Biomolecule Adsorption:
The DNA, RNA or peptide molecules were diluted to a concentration of 10 nM in ultrapure DI water (resistivity >18 MΩ·cm) and were adsorbed onto the substrate from a small droplet (˜0.1 μL). The droplet was then allowed to evaporate completely, during which time the surface tension at the air/liquid/solid interface of the receding droplet caused the pillars to lean into one another and trap some of the molecules in hotspots between the pillars.
Raman Spectroscopy:
Data was acquired using a Horiba LABRAM HR Evolution Raman Spectrometer. For each sample droplet area, several hundred Raman measurements were acquired pointwise along a grid within the droplet area, with a grid spacing of approximately 10 μm. Excitation was achieved using a 532 nm laser operating at 5% power with 0.5 s acquisition times.

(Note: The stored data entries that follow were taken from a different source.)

/-- R6, R7, R9, R15, R132, R147: a line reset or DOWN on port S counts the event, ends the frame in
reception, abandons any transmission, flushes S's two data queues and rests S's flow controller; the
flush is reported to port N's pause half; no other state changes. A second line reset of one break, and
either event on a DOWN port, is no event (assumption logs 2 and 4). -/
def Obligations.LineEventsOnPortS : Prop :=
  (∀ s : State, s.running = true → (s.port .S).receiver ≠ .off → s.portS.breakTaken = false →
      ∃ t : State, exec (.lineReset .S) s = .next t ∧
        t = { s with portN := t.portN, portS := t.portS, free := t.free } ∧
        t.free.Perm (s.free ++ s.portS.bufs) ∧ t.portN = s.portN.afterFlush ∧
        t.portS =
          { s.portS.afterEvent .hunt with
            breakTaken := true
            counters :=
              { (s.portS.afterEvent .hunt).counters with
                lineResets := satInc s.portS.counters.lineResets } }) ∧
    (∀ s : State, s.running = true → (s.port .S).receiver ≠ .off →
      ∃ t : State, exec (.portDown .S) s = .next t ∧
        t = { s with portN := t.portN, portS := t.portS, free := t.free } ∧
        t.free.Perm (s.free ++ s.portS.bufs) ∧ t.portN = s.portN.afterFlush ∧
        t.portS =
          { s.portS.afterEvent .off with
            upCount := 0
            counters :=
              { (s.portS.afterEvent .off).counters with
                downEvents := satInc s.portS.counters.downEvents } }) ∧
    ∀ (s : State) (p : Port), s.running = true →
      ((s.port p).receiver ≠ .off → (s.port p).breakTaken = true →
          exec (.lineReset p) s = .next s) ∧
        ((s.port p).receiver = .off →
          exec (.portDown p) s = .next s ∧
            exec (.lineReset p) s = .next (s.modPort p fun ps => { ps with upCount := 0 }))

/-- R161, R162: a line reset or DOWN on port N is also a link event: both slots are discarded with no
response, a bulk load in its load phase ends and is recorded ABORTED with its step and next index, the
response queue and the alert slot are emptied, and the link events counter rises. Taken while not HELD
it sets HELD and LINK_EVENT, starts the escalation timer unless its time is 0, and raises an ALERT when
LINK_EVENT is enabled and nothing was active (R194). The comparison stands after the discards
(assumption log 8). -/
def Obligations.LineEventsOnPortNAreLinkEvents : Prop :=
  ∀ (s : State) (c : Instr), s.running = true → s.portN.receiver ≠ .off →
    (c = .lineReset .N ∧ s.portN.breakTaken = false ∨ c = .portDown .N) →
    ∃ t : State, exec c s = .next t ∧
      t = { s with
            portN := t.portN
            portS := s.portS.afterFlush
            free := t.free
            responses := []
            alertSlot := t.alertSlot
            alertNumber := t.alertNumber
            mgmt := t.mgmt
            causes := { s.causes with linkEvent := s.causes.linkEvent || !s.mgmt.heldEvent } } ∧
      t.free.Perm (s.free ++ s.portN.bufs) ∧
      t.portN =
        (if c = .portDown .N then
          { s.portN.afterEvent .off with
            upCount := 0
            counters :=
              { (s.portN.afterEvent .off).counters with
                downEvents := satInc s.portN.counters.downEvents } }
        else
          { s.portN.afterEvent .hunt with
            breakTaken := true
            counters :=
              { (s.portN.afterEvent .hunt).counters with
                lineResets := satInc s.portN.counters.lineResets } }) ∧
      t.mgmt =
        { s.mgmt with
          executing := none
          waiting := none
          remaining := t.mgmt.remaining
          gapTimer := t.mgmt.gapTimer
          lastLoad := t.mgmt.lastLoad
          heldEvent := true
          escTimer :=
            if s.mgmt.heldEvent = true ∨ s.mgmt.escTime = 0 then s.mgmt.escTimer
            else some s.mgmt.escTime
          linkEvents := satInc s.mgmt.linkEvents } ∧
      (∀ bulk, s.mgmt.executing = some (.loading bulk) →
        t.mgmt.remaining = 0 ∧ t.mgmt.gapTimer = false ∧
          t.mgmt.lastLoad = some ⟨.aborted, s.mgmt.step, s.mgmt.nextIndex⟩) ∧
      ((∀ bulk, s.mgmt.executing ≠ some (.loading bulk)) →
        t.mgmt.remaining = s.mgmt.remaining ∧ t.mgmt.gapTimer = s.mgmt.gapTimer ∧
          t.mgmt.lastLoad = s.mgmt.lastLoad) ∧
      (if s.mgmt.heldEvent = false ∧ s.anyActive = false ∧ s.enables.linkEvent = true then
        t.alertNumber = s.alertNumber + 1 ∧
          t.alertSlot =
            some ⟨s.mgmtId, s.alertNumber + 1, 1, { s.pendingCauses with linkEvent := true }⟩
      else t.alertNumber = s.alertNumber ∧ t.alertSlot = none)

/-! ### Flow control -/

/-- R139, R140, R141: the pause half's answer to each report. In OPEN, a queued frame at a depth of
upper or more, or a frame lost to the full queue, sends PAUSE; in PAUSED each frame report raises
the re-send count, and at the pause repeat sends a further PAUSE; a removal or flush report at or
below lower sends RESUME from PAUSED. Nothing else changes. R146: the expiry of a running hold timer
clears held, counts the expiry at the port and sets HOLD_EXPIRED, which may raise an ALERT (R193);
that of a stopped one does not happen (assumption log 2). -/
def Obligations.FlowControllerAnswersItsReports : Prop :=
  (∀ (ps : PortState) (depth : Nat),
      (ps.pauseState = .opened →
        (∀ placed, (placed = .queued ∧ ps.settings.upper ≤ depth) ∨ placed = .full →
          ps.frameReport placed depth =
            { ps with pauseState := .paused, resend := 0, controlSlot := some .pause }) ∧
          (depth < ps.settings.upper → ps.frameReport .queued depth = ps) ∧
          ps.frameReport .down depth = ps ∧ ps.drainReport depth = ps) ∧
        (ps.pauseState = .paused →
          (∀ placed,
            (ps.settings.pauseRepeat ≤ ps.resend + 1 →
              ps.frameReport placed depth = { ps with resend := 0, controlSlot := some .pause }) ∧
              (ps.resend + 1 < ps.settings.pauseRepeat →
                ps.frameReport placed depth = { ps with resend := ps.resend + 1 })) ∧
            (depth ≤ ps.settings.lower →
              ps.drainReport depth =
                { ps with pauseState := .opened, resend := 0, controlSlot := some .resume }) ∧
            (ps.settings.lower < depth → ps.drainReport depth = ps))) ∧
  ((∀ (s : State) (p : Port), s.running = true → (s.port p).holdTimer ≠ none →
        ∃ t : State, exec (.holdTimerExpiry p) s = .next t ∧
          t = { s with
                portN := t.portN
                portS := t.portS
                causes := { s.causes with holdExpired := true }
                alertSlot := t.alertSlot
                alertNumber := t.alertNumber } ∧
          t.port p.opp = s.port p.opp ∧
          t.port p =
            { s.port p with
              held := false
              holdTimer := none
              counters :=
                { (s.port p).counters with
                  holdExpiries := satInc (s.port p).counters.holdExpiries } } ∧
          s.Alerted t) ∧
      ∀ (s : State) (p : Port), s.running = true → (s.port p).holdTimer = none →
        exec (.holdTimerExpiry p) s = .next s)

/-! ### The classifier -/

/-- R44, R55, R56, R57: in BYPASS every traffic frame goes to the opposite port's acyclic queue,
with no lookup; toward a DOWN port it is dropped and counted in down-drops, at a full queue dropped
and counted in queue-full; each is reported to the ingress port's pause half. R45: in HALTED every
traffic frame is dropped: its buffer is freed, to the front of the list of free ones (assumption log
6), and halted-drops counted at the ingress port, and nothing else. -/
def Obligations.BypassForwardsAndHaltedDrops : Prop :=
  (∀ (s : State) (p : Port) (b : BufId) (f : Frame),
      s.HoldsTraffic p b f → s.mode = .bypass →
      ((s.port p.opp).receiver = .off →
          exec (.eof p) s =
            .next (({ s.received p with free := b :: s.free }.modPort p.opp fun ps =>
              { ps with
                counters := { ps.counters with downDrops := satInc ps.counters.downDrops } }).modPort p
              fun ps => ps.frameReport .down (s.port p.opp).acyclic.length)) ∧
        ((s.port p.opp).receiver ≠ .off → (s.port p.opp).acyclic.length < 64 →
          exec (.eof p) s =
            .next (((s.received p).modPort p.opp fun ps =>
              { ps with acyclic := ps.acyclic ++ [b] }).modPort p
              fun ps => ps.frameReport .queued ((s.port p.opp).acyclic.length + 1))) ∧
        ((s.port p.opp).receiver ≠ .off → 64 ≤ (s.port p.opp).acyclic.length →
          exec (.eof p) s =
            .next (({ s.received p with free := b :: s.free }.modPort p.opp fun ps =>
              { ps with
                counters := { ps.counters with queueFull := satInc ps.counters.queueFull } }).modPort p
              fun ps => ps.frameReport .full (s.port p.opp).acyclic.length))) ∧
  (∀ (s : State) (p : Port) (b : BufId) (f : Frame),
      s.HoldsTraffic p b f → s.mode.isHalted = true →
      exec (.eof p) s =
        .next ({ s.received p with free := b :: s.free }.modPort p fun ps =>
          { ps with
            counters := { ps.counters with haltedDrops := satInc ps.counters.haltedDrops } }))

/-- R46, R47: in RUN a frame whose key no entry holds is a miss, counted at the ingress port whatever
then becomes of it; its fate is that port's miss policy: FORWARD, a drop, or the divert queue with no
entry index, where DIVERTED may raise an ALERT (R193), and which at 16 drops the frame and counts the
ingress port's queue-full (R54). R55, R56, R57: FORWARD is the opposite port's acyclic queue; toward a
DOWN port the frame is dropped and counted in down-drops, at a full queue dropped and counted in
queue-full; each is reported to the ingress port's pause half. A freed buffer goes to the front of the
list of free ones (assumption log 6). -/
def Obligations.MissGetsTheMissPolicy : Prop :=
  ∀ (s : State) (p : Port) (b : BufId) (f : Frame),
    s.HoldsTraffic p b f → s.mode = .run →
    (∀ i e, s.entry i = some e → ¬(e.keyPort = p ∧ e.streamId = f.streamId)) →
    ∃ u : State, u = ((s.received p).modPort p fun ps =>
          { ps with counters := { ps.counters with misses := satInc ps.counters.misses } }) ∧
      ((s.port p).settings.missPolicy = .forward →
          ((s.port p.opp).receiver = .off →
              exec (.eof p) s =
                .next (({ u with free := b :: s.free }.modPort p.opp fun ps =>
                  { ps with
                    counters :=
                      { ps.counters with downDrops := satInc ps.counters.downDrops } }).modPort p
                  fun ps => ps.frameReport .down (s.port p.opp).acyclic.length)) ∧
            ((s.port p.opp).receiver ≠ .off → (s.port p.opp).acyclic.length < 64 →
              exec (.eof p) s =
                .next ((u.modPort p.opp fun ps =>
                  { ps with acyclic := ps.acyclic ++ [b] }).modPort p
                  fun ps => ps.frameReport .queued ((s.port p.opp).acyclic.length + 1))) ∧
            ((s.port p.opp).receiver ≠ .off → 64 ≤ (s.port p.opp).acyclic.length →
              exec (.eof p) s =
                .next (({ u with free := b :: s.free }.modPort p.opp fun ps =>
                  { ps with
                    counters :=
                      { ps.counters with queueFull := satInc ps.counters.queueFull } }).modPort p
                  fun ps => ps.frameReport .full (s.port p.opp).acyclic.length))) ∧
      ((s.port p).settings.missPolicy = .drop →
          exec (.eof p) s = .next { u with free := b :: s.free }) ∧
      ((s.port p).settings.missPolicy = .divert → s.divert.length < 16 →
          ∃ t : State, exec (.eof p) s = .next t ∧
            t = { u with
                  divert := s.divert ++ [⟨b, p, none⟩]
                  alertSlot := t.alertSlot
                  alertNumber := t.alertNumber } ∧
            u.Alerted t) ∧
      ((s.port p).settings.missPolicy = .divert → 16 ≤ s.divert.length →
          exec (.eof p) s =
            .next ({ u with free := b :: s.free }.modPort p fun ps =>
              { ps with
                counters := { ps.counters with queueFull := satInc ps.counters.queueFull } }))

Scattered light was collected through a 100× microscope objective and passed through a 600 gr/mm grating before reaching the detector.
Data Analysis:
The disclosed algorithms, methods, techniques, and systems may be implemented in a digital computer system (1). Such a digital computer is well-known in the art and may include one or more of a central processing unit, one or more of memory and/or storage, one or more input devices, one or more output devices, one or more communications interfaces, and a data bus. In some embodiments, the memory may be RAM, ROM, hard disk, optical drives, removable drives, etc. In some embodiments, storage may also be included in the disclosed system. In some embodiments, storage may resemble memory that may be remotely integrated into the system. The input and output devices may be, for example one or more monitors, display units, video hardware, printers, speakers, lasers, spectrophotometers, filters, collectors, cameras, etc.
In accordance with any of the digital computer system (1) or computer(s) 1, these may be generally described as general purpose computers with elements that cooperate to achieve multiple functions normally associated with general purpose computers. For example, the hardware elements may include one or more central processing units (CPUs) for processing data. The computer 1 may further include one or more input devices (e.g., a mouse, a keyboard, etc.); and one or more output devices (e.g., a display device, a printer, etc.). The computers may also include one or more storage devices. By way of example, storage device(s) may be disk drives, optical storage devices, solid-state storage device such as a random access memory (“RAM”) and/or a read-only memory (“ROM”), which can be programmable, flash-updateable and/or the like.
Each of the computers and server described herein may include a computer-readable storage media reader; a communications peripheral (e.g., a modem, a network card (wireless or wired), an infra-red communication device, etc.); working memory, which may include RAM and ROM devices as described above. The server may also include a processing acceleration unit, which can include a DSP, a special-purpose processor and/or the like.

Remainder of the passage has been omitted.